> _Assignment_
Search the entries for the word "each". Copy every line where it turns up.

> _Material for this exercise_
··········

-- ==== Sys2Proof/Tests/Slice0.lean ====
section
/-! SUPPORT. Tests with expected values from the spec (95_test_vectors.md unless another place is named), and for each
statement with hypotheses a witness that meets them. -/

namespace Sys2Proof.Tests

open Sys2Proof.Machine

/-! ## Well-formedness: an ill-formed term for each check -/

theorem test_operand_too_large : AsmLine.wellFormed (.read (2 ^ 32)) = false := by decide
theorem test_operand_too_small : AsmLine.wellFormed (.setcolor 0 (-(2 ^ 31) - 1) 0 0) = false := by decide
theorem test_operand_limits : AsmLine.wellFormed (.setall (-(2 ^ 31)) (2 ^ 32 - 1) 0 (.raw 0)) = true := by decide
theorem test_enable_not_a_bit : AsmLine.wellFormed (.setcoe 2) = false := by decide
theorem test_setpixel_green_too_large : AsmLine.wellFormed (.setpixel 0 0 (2 ^ 32) 0 (.raw 0)) = false := by decide
theorem test_setbright_index_too_large : AsmLine.wellFormed (.setbright (2 ^ 32) (.raw 0)) = false := by decide
theorem test_reserved_word_not_canonical : canonicalWord 0#200 = false := by decide
theorem test_show_with_operand_bits_not_canonical :
    canonicalWord 0x06_FFFFFFFF_FFFFFFFF_FFFFFFFF_FFFFFFFF_FFFFFFFFFFFFFFFF#200 = false := by decide
theorem test_setcoe_with_bit_161_not_canonical :
    canonicalWord 0x08_00000002_00000000_00000000_00000000_0000000000000000#200 = false := by decide

/-! ## Decoding: words written out from the field table (section 3) -/

theorem test_decode_setpixel : decode 0x01_00000000_000000FF_00000000_00000000_3FE0000000000000#200
    = .ok (.setpixel 0 255 0 0 0x3FE0000000000000#64) := by decide
theorem test_decode_setcolor : decode 0x02_FFFFFFFF_00000001_00000002_00000003_0000000000000000#200
    = .ok (.setcolor 0xFFFFFFFF#32 1 2 3) := by decide
theorem test_decode_setbright : decode 0x03_00000008_00000000_00000000_00000000_3FE0000000000000#200
    = .ok (.setbright 8 0x3FE0000000000000#64) := by decide
theorem test_decode_setall : decode 0x04_00000000_000000FF_000000FE_000000FD_3FF0000000000000#200
    = .ok (.setall 255 254 253 0x3FF0000000000000#64) := by decide
theorem test_decode_read : decode 0x05_00000002_00000000_00000000_00000000_0000000000000000#200
    = .ok (.read 2) := by decide
/-- The operand bits are ignored (section 2.6). -/
theorem test_decode_show : decode 0x06_FFFFFFFF_FFFFFFFF_FFFFFFFF_FFFFFFFF_FFFFFFFFFFFFFFFF#200
    = .ok .showFrame := by decide
theorem test_decode_clear : decode 0x07_00000000_00000000_00000000_00000000_0000000000000000#200 = .ok .clear := by
  decide
theorem test_decode_setcoe : decode 0x08_00000001_00000000_00000000_00000000_0000000000000000#200
    = .ok (.setcoe true) := by decide
theorem test_decode_reserved : decode 0x09_00000001_00000000_00000000_00000000_0000000000000000#200
    = .error (.reservedOp 9) := by decide
theorem test_table_word : decodeTableWord 200 0x08000000000000000000000000000000000000000000000000
    = some (.setcoe false) := by decide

··········

> _Solution to this exercise_
/-! SUPPORT. Tests with expected values from the spec (95_test_vectors.md unless another place is named), and for each
/-! ## Well-formedness: an ill-formed term for each check -/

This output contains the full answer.